Rare data link the effects of irrigation to the plight of farmland birds
As irrigation practices expand worldwide, many bird species face an uncertain future. Left with less nesting and foraging habitat and little to no fallow lands, many bird species that inhabit farmlands can have a hard time adapting. Fallow lands are lands left unplanted for at least one vegetative cycle and are also important to birds for food and breeding.
In a new paper published in Agriculture, Ecosystems and Environment, former Michigan State University visiting student Xabier Cabodevilla and his team found that 55 percent of common bird species in northern Spain decreased in their occurrence rates as a result of irrigation.
For Cabodevilla, who recently completed his Ph.D. in Spain, this paper is an extension of his work on human activity and its effects on biodiversity.

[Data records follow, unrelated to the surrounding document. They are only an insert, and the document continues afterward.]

/-- XFER sends tile bytes to another node (R130, R131, R132, R392, R438, R441, R445). XFER to another member of the job
leaves memory, tile stores and the other strands as they were, counts its bytes and requests at the group's write
port and goes on. When nothing waits, it fits eight units and the connection and a port can take it, one DATA frame
with the bytes, the address, the node and the connection's next PSN and MSG goes out on that port and is kept until
acknowledged. -/
def Obligations.RemoteTransfer : Prop :=
  ∀ (s : State) (a : Site) (p : Pred) (tsop : Tsop) (mop : Mop) (node : NodeOp) (len : BitVec 13) (part : BitVec 3)
    (hw : HwReport) (c : Nat),
    s.canon = true → s.running = some c → s.executes a p (.xfer a p tsop mop node len part hw) → hw.ecc = [] →
    NodeOp.bad (s.strand a) node = false →
    ∀ va n d f, va = Mop.addr (s.strand a) mop → n = 512 * len.toNat → d = NodeOp.node (s.strand a) node →
    f = dataFrame 0x01 d va (n + part.toNat * 2 ^ 32) true (s.tread a.core.val (Tsop.addr (s.strand a) tsop) n) →
    d ≠ s.node → s.inJob d = true → va % 512 = 0 → Mop.bad (s.strand a) mop = false → isView va = false →
    s.clear a (.xfer a p tsop mop node len part hw) [] → ∃ t,
    exec (.xfer a p tsop mop node len part hw) s = .next t ∧ t.strand a = s.after a ∧ t.mem = s.mem ∧
    s.othersSame t a ∧ s.portCounts t (groupOf a.core.val) 1 true n len.toNat ∧
    (∀ i port, s.isFenced d = false → s.waitSends = [] → len.toNat ≤ 8 → s.canSend c d f = some i →
      s.portFor f = some port → ∃ g : Frame, t.sent = g :: s.sent ∧ g.ty = 0x01 ∧ g.dnode = d ∧ g.port = port ∧
      g.snode = s.node ∧ g.enc = true ∧ g.addr = BitVec.ofNat 64 va ∧ g.last = true ∧ g.psn = (s.conn i).txPsn ∧
      g.msg = (s.conn i).txMsg ∧ g.payload = f.payload ∧ t.waitSends = [] ∧
      (t.conn i).unacked = (s.conn i).unacked ++ [⟨g, .strand a, 0, false⟩])

/-- PFH starts a prefetch; it completes, is dropped or misses its deadline (R107, R131, R409, R410, R411, R412, R413,
R414, R417, R418). PFH with a good descriptor and room for its watch installs an active prefetch in its slot, with
the descriptor's source, destination, length and watch and the deadline counted from this beat, and goes on; nothing
else changes. One that has fetched all its bytes in its turn completes: its undelivered bytes are copied, its object
is incremented, MT_PF_DONE counts. One that reaches an unmapped or failing byte stops and MT_PF_DROP counts; had it
been waiting past its deadline it becomes DIRECT and its object is incremented. At the guard before its deadline's
beat (not the one before a step entry) an active one is missed: RECOMPUTE, DIRECT (also for a stopped WAIT) or WAIT
by its fallback, the object incremented unless it waits, DEADLINE contributed, MT_PF_MISS counted. Strands and the
states of other slots are as before. -/
def Obligations.Prefetching : Prop :=
  (∀ (s : State) (a : Site) (p : Pred) (mop : Mop) (dl : BitVec 16) (part : BitVec 3) (so : BitVec 13) (soen : Bool)
    (slot : BitVec 6) (fallback : BitVec 2) (c : Nat),
    s.canon = true → s.running = some c → s.executes a p (.pfh a p mop dl part so soen slot fallback) →
    (∀ q, s.prefetch a slot.toNat = some q → q.st ≠ .active) →
    ∀ va d, va = Mop.addr (s.strand a) mop → d = pfDesc (s.vread c va 64) → Mop.bad (s.strand a) mop = false →
    s.accessOk c va 64 false = true → d.ok = true → s.watchFits c a slot.toNat d = true → ∃ (t : State) (q : Prefetch),
    exec (.pfh a p mop dl part so soen slot fallback) s = .next t ∧ t.strand a = s.after a ∧ t.mem = s.mem ∧
    s.othersSame t a ∧ t.prefetch a slot.toNat = some q ∧ q.src = d.src ∧ q.dst = d.dst ∧ q.len = d.len ∧
    q.deadline = s.beat + dl.toNat ∧ q.st = .active ∧ q.missed = false ∧ q.fallback = fallback.toNat ∧
    q.so = (if soen then some so.toNat else none) ∧
    q.watch = d.watch ∧ (∀ b k, (b, k) ≠ (a, slot.toNat) → t.prefetch b k = s.prefetch b k) ∧
    ({ t with strands := s.strands, cores := s.cores, sec := s.sec, prefetches := s.prefetches } : State) = s) ∧
  (∀ (s : State) (a : Site) (slot : BitVec 6) (c : Nat) (p : Prefetch), s.canon = true → s.running = some c →
    s.prefetch a slot.toNat = some p →
    (p.st = .active → p.stopped = false → s.pfReach c p p.delivered p.len = p.len → p.delivered ≤ p.len →
      s.pfServed c p = true → ∃ (t : State) (q : Prefetch), exec (.prefetchComplete a slot 0) s = .next t ∧
      t.prefetch a slot.toNat = some q ∧ q.st = .done ∧ q.delivered = p.len ∧
      s.memGets t c (p.len - p.delivered) (fun k => p.dst + p.delivered + k) (fun k => s.vbyte c (p.src + p.delivered + k)) ∧
      (∀ i, p.so = some i → s.signals t i) ∧ (p.so = none → t.so = s.so) ∧ t.strands = s.strands ∧ t.cores = s.cores ∧
      (∀ b k, (b, k) ≠ (a, slot.toNat) → (t.prefetch b k).map (·.st) = (s.prefetch b k).map (·.st)) ∧
      t.get Reg.MT_PF_DONE_COUNT (s.pfHub c p) = (s.get Reg.MT_PF_DONE_COUNT (s.pfHub c p) + 1) % 2 ^ 64) ∧
    (p.st = .active ∨ p.st = .waiting → p.stopped = false → ∀ x, x = s.pfReach c p p.delivered p.len → x < p.len →
      ∃ (t : State) (q : Prefetch), exec (.prefetchDrop a slot) s = .next t ∧ t.prefetch a slot.toNat = some q ∧
      q.stopped = true ∧ t.strands = s.strands ∧
      (p.st = .active → q.st = .active ∧ t.so = s.so) ∧
      (p.st = .waiting → q.st = .direct ∧ (∀ i, p.so = some i → s.signals t i) ∧ (p.so = none → t.so = s.so)) ∧
      (∀ b k, (b, k) ≠ (a, slot.toNat) → (t.prefetch b k).map (·.st) = (s.prefetch b k).map (·.st)) ∧
      t.get Reg.MT_PF_DROP_COUNT (s.pfHub c p) = (s.get Reg.MT_PF_DROP_COUNT (s.pfHub c p) + 1) % 2 ^ 64) ∧
    (∀ delivered, p.st = .active → s.bt.inGuard = true → s.entryNext = false → p.deadline ≤ s.beat + 1 →
      ∃ (t : State) (q : Prefetch), exec (.prefetchDeadline a slot delivered) s = .next t ∧
      t.prefetch a slot.toNat = some q ∧ q.missed = true ∧
      q.st = (if p.fallback = 0 then .recompute else if p.fallback = 1 ∨ p.stopped = true then .direct else .waiting) ∧
      (∀ i, p.so = some i → q.st ≠ .waiting → s.signals t i) ∧ (p.so = none ∨ q.st = .waiting → t.so = s.so) ∧
      t.step.contrib.getLsbD 6 = true ∧ t.strands = s.strands ∧
      (∀ b k, (b, k) ≠ (a, slot.toNat) → (t.prefetch b k).map (·.st) = (s.prefetch b k).map (·.st)) ∧
      t.get Reg.MT_PF_MISS_COUNT (s.pfHub c p) = (s.get Reg.MT_PF_MISS_COUNT (s.pfHub c p) + 1) % 2 ^ 64))
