theorem State.canon_setWord (s : State) (off : Nat) (w : W64) (h : s.canon = true) : (s.setWord off w).canon = true := by
  rw [State.canon_iff] at h ⊢
  simp only [State.setWord_frame]
  exact ⟨s.wf_setWord off w h.1, h.2⟩
theorem State.canon_put (s : State) (f : Fld) (v i j : Nat) (h : s.canon = true) : (s.put f v i j).canon = true :=
  State.canon_setWord s _ _ h
theorem State.canon_bump (s : State) (f : Fld) (i j n : Nat) (h : s.canon = true) : (s.bump f i j n).canon = true :=
  State.canon_setWord s _ _ h
theorem State.canon_setStrand (s : State) (a : Site) (t : Strand) (h : s.canon = true) (ht : t.canon = true) :
    (s.setStrand a t).canon = true := by
  rw [State.canon_iff] at h ⊢
  simp only [State.setStrand_frame]
  exact ⟨h.1, h.2.1, h.2.2.1, h.2.2.2.1, h.2.2.2.2.1, h.2.2.2.2.2.1, h.2.2.2.2.2.2.1, h.2.2.2.2.2.2.2.1,
    Tab.wf_set _ _ h.2.2.2.2.2.2.2.2.1, all_set _ _ _ _ _ h.2.2.2.2.2.2.2.2.2.1 ht, h.2.2.2.2.2.2.2.2.2.2⟩
theorem State.canon_setCore (s : State) (c : Nat) (t : CoreSt) (h : s.canon = true) (ht : t.canon = true) :
    (s.setCore c t).canon = true := by
  rw [State.canon_iff] at h ⊢
  simp only [State.setCore_frame]
  exact ⟨h.1, h.2.1, h.2.2.1, h.2.2.2.1, h.2.2.2.2.1, h.2.2.2.2.2.1, h.2.2.2.2.2.2.1, h.2.2.2.2.2.2.2.1,
    h.2.2.2.2.2.2.2.2.1, h.2.2.2.2.2.2.2.2.2.1, Tab.wf_set _ _ h.2.2.2.2.2.2.2.2.2.2.1,
    all_set _ _ _ _ _ h.2.2.2.2.2.2.2.2.2.2.2.1 ht, h.2.2.2.2.2.2.2.2.2.2.2.2⟩
theorem State.canon_setObj (s : State) (i : Nat) (o : SyncObj) (h : s.canon = true) : (s.setObj i o).canon = true := by
  rw [State.canon_iff] at h ⊢
  simp only [State.setObj_frame]
  exact ⟨h.1, h.2.1, h.2.2.1, Tab.wf_set _ _ h.2.2.2.1, h.2.2.2.2⟩
theorem State.canon_setConn (s : State) (i : Nat) (c : Conn) (h : s.canon = true) : (s.setConn i c).canon = true := by
  rw [State.canon_iff] at h ⊢
  simp only [State.setConn_frame]
  exact ⟨h.1, h.2.1, h.2.2.1, h.2.2.2.1, h.2.2.2.2.1, Tab.wf_set _ _ h.2.2.2.2.2.1, h.2.2.2.2.2.2⟩
theorem State.canon_setPort (s : State) (p : Nat) (q : Port) (h : s.canon = true) : (s.setPort p q).canon = true := by
  rw [State.canon_iff] at h ⊢
  simp only [State.setPort_frame]
  exact ⟨h.1, h.2.1, h.2.2.1, h.2.2.2.1, h.2.2.2.2.1, h.2.2.2.2.2.1, Tab.wf_set _ _ h.2.2.2.2.2.2.1, h.2.2.2.2.2.2.2⟩
theorem State.canon_setFrame (s : State) (f : Nat) (x : FrameSt) (h : s.canon = true) : (s.setFrame f x).canon = true := by
  rw [State.canon_iff] at h ⊢
  simp only [State.setFrame_frame]
  exact ⟨h.1, h.2.1, h.2.2.1, h.2.2.2.1, Tab.wf_set _ _ h.2.2.2.2.1, h.2.2.2.2.2⟩
theorem State.canon_setPeer (s : State) (p : Nat) (x : Option Peer) (h : s.canon = true) : (s.setPeer p x).canon = true := by
  rw [State.canon_iff] at h ⊢
  simp only [State.setPeer_frame]
  exact ⟨h.1, h.2.1, h.2.2.1, h.2.2.2.1, h.2.2.2.2.1, h.2.2.2.2.2.1, h.2.2.2.2.2.2.1,
    Tab.wf_set _ _ h.2.2.2.2.2.2.2.1, h.2.2.2.2.2.2.2.2⟩
theorem State.canon_setCtx (s : State) (c : Nat) (x : Ctx) (h : s.canon = true) (hx : x.canon = true) :
    (s.setCtx c x).canon = true := by
  rw [State.canon_iff] at h ⊢
  simp only [State.setCtx_frame]
  exact ⟨h.1, h.2.1, h.2.2.1, h.2.2.2.1, h.2.2.2.2.1, h.2.2.2.2.2.1, h.2.2.2.2.2.2.1, h.2.2.2.2.2.2.2.1,
    h.2.2.2.2.2.2.2.2.1, h.2.2.2.2.2.2.2.2.2.1, h.2.2.2.2.2.2.2.2.2.2.1, h.2.2.2.2.2.2.2.2.2.2.2.1,
    h.2.2.2.2.2.2.2.2.2.2.2.2.1, h.2.2.2.2.2.2.2.2.2.2.2.2.2.1, Tab.wf_set _ _ h.2.2.2.2.2.2.2.2.2.2.2.2.2.2.1,
    all_set _ _ _ _ _ h.2.2.2.2.2.2.2.2.2.2.2.2.2.2.2.1 hx, h.2.2.2.2.2.2.2.2.2.2.2.2.2.2.2.2⟩
/-- A record in the ring keeps the canonical form. -/
theorem State.canon_record (s : State) (r : EvtRec) (h : s.canon = true) : (s.record r).canon = true := by
  unfold State.record
  exact State.canon_bump _ _ _ _ _ (State.canon_bump _ _ _ _ _ h)
theorem State.canon_event (s : State) (code detail core : Nat) (h : s.canon = true) :
    (s.event code detail core).canon = true := State.canon_record s _ h
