/-- Replacing an object on the way to the next instruction does nothing else. -/
theorem State.setsObj_advance (hcanon : s.canon = true) (a : Site) (i : Nat) (o : SyncObj) :
    s.SetsObj (((s.issueFrom a).setObj i o).advance a) a i o := by
  have ht := State.strandOnly_advance hcanon a
  obtain ⟨hstrands, hcores⟩ := ht.others
  obtain ⟨cs, he⟩ := s.issueFrom_eq a
  have hso := (s.canonical_iff.2 hcanon).so
  have hobj (j : Nat) : (((s.issueFrom a).setObj i o).advance a).obj j = (s.setObj i o).obj j := by rw [he]; rfl
  exact ⟨ht.strand, ⟨hstrands, hcores⟩, (hobj i).trans (State.obj_setObj _ _ _ hso),
    fun j hj => (hobj j).trans (State.obj_setObj_ne _ _ hso hj), by rw [he]; rfl⟩

/-- The object that SOSET leaves (R101, R129). -/
def State.sosetObj (s : State) (a : Site) (o : SyncObj) (hold hexpl : Bool) (hnode : NodeOp) (hcore : BitVec 7)
    (count : BitVec 24) (thresh : BitVec 32) : SyncObj :=
  let o := { o with count := count.setWidth 32, thresh := thresh, ctx := BitVec.ofNat 4 (s.running.getD 0) }
  if hold then
    { o with
      node := BitVec.ofNat 15 (if hexpl then NodeOp.node (s.strand a) hnode else s.node)
      core := if hexpl then hcore else BitVec.ofNat 7 a.core.val
      valid := true
      status := .held }
  else { o with valid := false, status := .free }

/-- SOSET of an object of this node sets it and goes on. -/
theorem exec_soset {p : Pred} {index : BitVec 13} {remote : Bool} {tnode : NodeOp} {hold hexpl : Bool}
    {hnode : NodeOp} {hcore : BitVec 7} {count : BitVec 24} {thresh : BitVec 32} (hcanon : s.canon = true)
    (h : s.executes a p (.soset a p index remote tnode hold hexpl hnode hcore count thresh))
    (hindex : index.toNat < 8128) (hhere : s.foreign (s.strand a) remote tnode = false)
    (hgood : remote = true → NodeOp.bad (s.strand a) tnode = false)
    (hholder : hold = true → hexpl = true → NodeOp.bad (s.strand a) hnode = false) :
    ∃ t, exec (.soset a p index remote tnode hold hexpl hnode hcore count thresh) s = .next t ∧
      s.SetsObj t a index.toNat (s.sosetObj a (s.obj index.toNat) hold hexpl hnode hcore count thresh) := by
  have hcause : firstCause [(soReserved index, 0x03), ((s.issueFrom a).foreign (s.strand a) remote tnode, 0x05),
      (remote && NodeOp.bad (s.strand a) tnode, 0x0A), (hold && hexpl && NodeOp.bad (s.strand a) hnode, 0x0A)] =
      none := firstCause_none (by
    simpa [State.foreign_issueFrom, hhere, soReserved, hindex] using ⟨hgood, hholder⟩)
  have hobj : (s.issueFrom a).sosetObj a (s.obj index.toNat) hold hexpl hnode hcore count thresh =
      s.sosetObj a (s.obj index.toNat) hold hexpl hnode hcore count thresh := by
    unfold State.sosetObj
    rw [State.issueFrom_strand]
    obtain ⟨cs, he⟩ := s.issueFrom_eq a
    rw [he]
    rfl
  refine ⟨_, loaded_issue h, ?_⟩
  dsimp only
  rw [State.issueFrom_strand, State.guarded_none _ _ _ _ hcause, State.obj_issueFrom, ← hobj]
  unfold State.sosetObj
  rw [State.issueFrom_strand]
  exact State.setsObj_advance hcanon a _ _
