/-- Translates the parts of an access, in order. -/
def locateParts (s : State) (core c : Nat) (a : Acc) : List Part → State × Except MemFault (List Piece)
  | [] => (s, .ok [])
  | .buf b off n :: t =>
    match locateParts s core c a t with
    | (s', .ok r) => (s', .ok ((.buf b off, n) :: r))
    | (s', .error f) => (s', .error f)
  | .glob va n :: t =>
    match translate s core c va a with
    | (s', .error f) =>
      match locateParts s' core c a t with
      | (s'', .error g) => (s'', .error (firstOf f g))
      | (s'', .ok _) => (s'', .error f)
    | (s', .ok (pa, exp)) =>
      match locateParts s' core c a t with
      | (s'', .ok r) => (s'', .ok ((placeOf pa exp, n) :: r))
      | (s'', .error f) => (s'', .error f)

/-- The places of one lane's access, or its first failure in the order of R12. -/
def locate (s : State) (w : Wave) (reach : Reach) (a : Acc) (lane addr n : Nat) : State × Except MemFault (List Piece) :=
  match apertureParts s w reach lane addr n with
  | .error f => (s, .error f)
  | .ok ps => locateParts s (s.group w.group).core (s.group w.group).ctx a ps

end Sys2Proof.Machine
end

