-- ==== Sys2Proof/WellFormed.lean ====
section
/-!
DEFINITION. Which instructions the encodings admit: each field within the width the field tables give it (R260, R265),
reserved sub-field values out (R268, R274). A move without an encoding is well-formed.
-/

namespace Sys2Proof

/-- The numbers of the control and status register map (R398). -/
def csrAssigned (n : Nat) : Bool :=
  decide (n ≤ 0x04) || (decide (0x08 ≤ n) && decide (n ≤ 0x0C)) || (decide (0x10 ≤ n) && decide (n ≤ 0x12)) ||
    (decide (0x14 ≤ n) && decide (n ≤ 0x16)) || (decide (0x20 ≤ n) && decide (n ≤ 0x2F))

/-- The fields of an XMOD are within their widths and take no reserved value (R266, R268, R274). -/
def Xmod.inRange (x : Xmod) : Bool :=
  decide (x.vc < 128) && decide (x.pm < 8) && (x.pm != 0 || !x.inv) &&
    (match x.pk with
     | 0 => x.pp == 0
     | 1 => decide (1 ≤ x.pp) && decide (x.pp < 32)
     | 2 => decide (1 ≤ x.pp) && decide (x.pp ≤ 7)
     | 3 => x.pp == 0
     | 4 => decide (x.pp < 32)
     | _ => false)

In 2017, he met Elise Zipkin, an MSU integrative biologist and director of the Ecology,Evolution and Behavior (EEB) Program at the EURING Analytical Meeting in Barcelona and they began talking about a collaboration. In 2019, he joined the Zipkin Quantitative Ecology Lab for a 5-month internship to learn quantitative methods to enhance his research.
“Ecological statistics and modeling are not big fields in Spain, so I wanted to go abroad to learn cutting-edge techniques,” Cabodevilla said. “It was a great opportunity to intern with one of the best ecological modeling teams in the world.”
In the study, Cabodevilla and his team analyzed data collected at 19 sites throughout a 100 km2 area in Spain. With 13 years of data on the region’s 47 most common bird species, they had records in the area before and after irrigation was implemented. Cabodevilla studied how the bird community changed once the various sites were altered from rainfed to irrigated land.
“What makes this research unique is that it is serendipitously a Before-After-Control-Impact (BACI) study,” Cabodevilla said. “Since it is very difficult to know where irrigation will be implemented, ‘before’ data is almost always absent. It just so happened that irrigation was implemented in a region where Cabodevilla’s our and coauthor, Diego Villanua, had been collecting bird data for some years, so we were able to show how irrigation changed the composition and richness of local birds.”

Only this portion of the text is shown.